11. The method of claim 10 further comprising splitting the protection groups into two subsets and metamorphosing distribution of the protection groups of one of the subsets from the linear distribution pattern to the recursive fractal distribution pattern in response to addition of new storage nodes.

12. The method of claim 11 further comprising metamorphosing distribution of the protection groups of one of the subsets from the linear distribution pattern to the recursive fractal distribution pattern by selecting protection group members corresponding to superimposition of a recursive fractal matrix on the linear distribution pattern.

13. The method of claim 12 further comprising splitting the protection groups into two subsets: a first subset that is distributed in a linear pattern and a second subset that is distributed in a recursive fractal pattern.

14. The method of claim 13 further comprising combining pairs of protection groups with the same cell index into single wider protection groups responsive to addition of a sufficient number of storage nodes.

15. A non-transitory computer-readable storage medium storing instructions that are executed by a computer to perform a method comprising:

16. The non-transitory computer-readable storage medium of claim 15 in which the method further comprises metamorphosing distribution of the protection groups from the recursive fractal distribution pattern to the linear distribution pattern until all protection groups are linearly distributed.

17. The non-transitory computer-readable storage medium of claim 16 in which the method further comprises metamorphosing distribution of the protection groups from the recursive fractal distribution pattern to the linear distribution pattern by group-wise rotating same-cell-index protection group members to cells on a new storage node, iteratively for each new storage node with sequentially indexed cells.

18. The non-transitory computer-readable storage medium of claim 17 in which the method further comprises splitting the protection groups into two subsets and metamorphosing distribution of the protection groups of one of the subsets from the linear distribution pattern to the recursive fractal distribution pattern in response to addition of new storage nodes.

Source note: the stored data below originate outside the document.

/-- Everything in the block but device memory and the queue of commands. -/
structure Dev where
  clk : Clk
  boot : Boot
  fns : Tab Fn
  vds : Tab Vd
  mbx : Tab Mbx
  notices : List Notice
  evcs : Tab Evc
  fx : Fences
  ctxs : Tab Ctx
  exports : Tab FExport
  nextExport : Nat
  blobs : Tab Blob
  xlt : Xlt
  mc : Mc
  sched : Sched
  fw : Fw
  sec : Sec
  kern : Tab KRun
  fab : Fab
  pwr : Pwr
  od : Od
  dredges : List Dredge
  records : List PhaseRec
  events : Tab (BitVec 64)
  hdTimes : Tab (List (BitVec 64))
  net : Net
  hostLinks : Tab HostLink
  windowErrors : BitVec 64
  out : List Output
  draws : Nat
  deriving DecidableEq, Repr

/-- The state of the block. -/
structure State where
  dev : Dev
  mem : Memory
  pending : List Instr
  deriving DecidableEq, Repr

/-- Why the machine stops. -/
inductive Fault where
  /-- A memory address that no channel has (R205). No command raises it: every access is translated or bounded before it
  reaches memory, and one that names no cell is answered with the manual's own error. Safe. -/
  | noSuchCell
  deriving DecidableEq, Repr

/-- Why a command has no meaning. -/
inductive Refusal where
  /-- A row of the table of commands that has no meaning yet; raised by the dispatcher alone. Safe: the model stops. -/
  | notModelled (mnemonic : String)
  deriving DecidableEq, Repr

/-! ## Reset values -/

/-- An MSI-X vector at function reset (R363, R364). -/
def Vec.reset : Vec := ⟨0, 0, true, false, 0, 0⟩

/-- A function's registers at reset (Tables 10-3, 11-2, 16-7). -/
def Fn.reset : Fn where
  err := 0
  hwbase := 0
  adTail := 0
  adHead := 0
  evHead := 0
  adVec := 0
  feat := 1
  masterBase := 0
  masterCount := 0
  xltMode := 0
  syncFirst := 0
  syncSpan := 0
  moveVa := 0
  movePages := 0
  gatherLimit := 0x00200064
  syncDone := 0
  overrun := false
  vecs := []
  fnMask := false
  reqSlots := []
  respSlots := []
  respUsed := []
  taken := []
  evRing := []
  evIndex := 0
  evCount := 0
  evSeq := 0
  evHeld := []
  tdi := .configUnlocked
  tdiStream := 0
  argBad := false

/-- A mailbox channel at reset (Tables 14-2 … 14-4). -/
def Mbx.reset : Mbx := ⟨[], 0, 0, false, false, false, false, 0, 0⟩

/-- A fence cell at reset (Table 9-4). -/
def FCell.reset : FCell := ⟨0, 0, 0, 0, 0, false⟩

/-- A fence slot never used. -/
def FSlot.reset : FSlot := ⟨0, false, .cell 0, false, false, false, 0, 0⟩

/-- An interleave set entry at reset (Table 9-2). -/
def SetEnt.reset : SetEnt := ⟨0, 0, 0, 0, false, []⟩

/-- A channel with no power (Tables 9-9, 9-10). -/
def Channel.reset : Channel := ⟨.unpowered, [], [], false, [], [], 0, [], [], [], none, false, false, false, .unpowered⟩

/-- An MC die at power-on. -/
def McDie.reset : McDie := ⟨false, [], [], [], []⟩

/-- A key slot at power-on (R467). -/
def KeySlot.reset : KeySlot := ⟨.empty, 0, .slot0⟩

/-- An HDM decoder that the host has not committed (R231). -/
def Hdm.reset : Hdm := ⟨0, 0, false, none⟩

/-- A virtual device without a composition (R321, R325, R348). -/
def Vd.reset : Vd where
  enabled := false
  inReset := false
  frozen := false
  table := []
  gen := 0
  mirrorCh := 0
  mirrorLost := false
  sync := none
  epoch := 0
  cores := []
  reserve := []
  reserveWant := 0
  chans := []
  ports := 0
  mirrored := false
  queueGrant := 0
  parts := []
  queues := []
  slots := []
  imports := ⟨[], 0, false⟩
  quota := 0
  mirrors := []
  unmirrored := []
  ctr := []
  keyTimes := []
  groups := []

/-- A processor of an event controller at reset. -/
def EvProc.reset : EvProc := ⟨0, [], false, false, [], 0x3FF⟩

/-- An event controller at reset. -/
def Evc.reset : Evc := ⟨[], EvProc.reset, EvProc.reset⟩

/-- An event source at reset (Table 14-6). -/
def EvSrc.reset : EvSrc := ⟨0x00001000, 0, false⟩

/-- A core without power: its clock is 0 and its matrix duty full. -/
def Core.reset : Core := ⟨.unpowered, none, none, [], 0, 0, 16, false, 0, 0, false, [], 0, false⟩

/-- A unit that management and the data path agree on. -/
def UnitRec.reset : UnitRec := ⟨false, 0, false⟩

/-- A port at reset (Tables 15-5, 15-6). -/
def PortSt.reset : PortSt := ⟨0, 0, 0, 0, 0, 0, [], 0, 0, 0, 0, false, [], [], none, 0, [], 0, [], 0, [], []⟩

/-- A host link that is down. -/
def HostLink.reset : HostLink := ⟨false, 0, 0, false⟩

/-- A firmware processor before a load: only the security core runs (R398). -/
def ProcSt.reset (p : Nat) : ProcSt := ⟨p == 0, [], false, false⟩

/-- The default power bounds (Table 18-2). -/
def Bounds.reset : Bounds := ⟨17400, 1500, 14400, 600, 2100, 300, 500, 1100, 7⟩

/-- A die not yet read. -/
def Therm.reset : Therm := ⟨none, false, false, 0⟩

/-- Power state at power-on. -/
def Pwr.reset : Pwr where
  bounds := Bounds.reset
  pend := Bounds.reset
  subs := []
  refused := false
  capLimited := false
  alerts := []
  overDraw := 0
  therm := []
  overTicks := 0
  overSince := none
  est := []
  energy := 0
  msEst := []
  gains := []
  alloc := []
  keys := []
  queueE := []
  partE := []
  letIn := []
  linkDuty := []
  volts := []
  request := []
  slow := false

/-- Security state at power-on; levels that are not listed are the defaults of Table 19-4. DESIGN CHOICE: the manual gives the receipt
serial no first value (R30); the count starts at 0, so the first receipt of a device bears 1. -/
def Sec.reset : Sec where
  level := 0
  raised := []
  log := []
  logSeq := 0
  levels := []
  a2Count := 0
  a3Count := 0
  serial := 0
  spdm := []
  sessions := []
  nextSession := 0
  ide := []
  lines := []
  lineLow := []
  linkLost := false
  attKey := false
  waiting := []

/-- The dictionary at power-on. -/
def Od.reset : Od := ⟨[], [], 0, 0, 0, none, [], [], none, false⟩

/-- The device right after reset, before power-good. -/
def Dev.reset : Dev where
  clk := ⟨0, 0, false, true⟩
  boot := ⟨false, false, true, false, 0, []⟩
  fns := []
  vds := []
  mbx := []
  notices := []
  evcs := []
  fx := ⟨[], [], [], [], [], [], [], [], [], 0⟩
  ctxs := []
  exports := []
  nextExport := 1
  blobs := []
  xlt := ⟨[], [], [], [], [], [], [], [], [], [], [], [], [], [], [], [], [], 0⟩
  mc := ⟨[], [], [], [], [], [], [], [], [], [], [], [], [], [], [], 0⟩
  sched := ⟨[], [], [], [], [], [], [], 0, 1, 1⟩
  fw := ⟨0, 0, 0, 0, 0, 0, 0, 0, [], [], [], false, false, [], 0, 0, [], []⟩
  sec := Sec.reset
  kern := []
  fab := ⟨[], [], 0, [], []⟩
  pwr := Pwr.reset
  od := Od.reset
  dredges := []
  records := []
  events := []
  hdTimes := []
  net := ⟨[], [], [], 0, [], [], [], [], [], []⟩
  hostLinks := []
  windowErrors := 0
  out := []
  draws := 0

/-- The machine right after reset. -/
def State.reset : State := ⟨Dev.reset, ⟨[], []⟩, []⟩

end Sys2Proof.Machine
end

19. The non-transitory computer-readable storage medium of claim 18 in which the method further comprises metamorphosing distribution of the protection groups of one of the subsets from the linear distribution pattern to the recursive fractal distribution pattern by selecting protection group members corresponding to superimposition of a recursive fractal matrix on the linear distribution pattern.

20. The non-transitory computer-readable storage medium of claim 19 in which the method further comprises splitting the protection groups into a first subset that is distributed in a linear pattern and a second subset that is distributed in a recursive fractal pattern and combining pairs of protection groups with the same cell index into single wider protection groups responsive to addition of a sufficient number of storage nodes.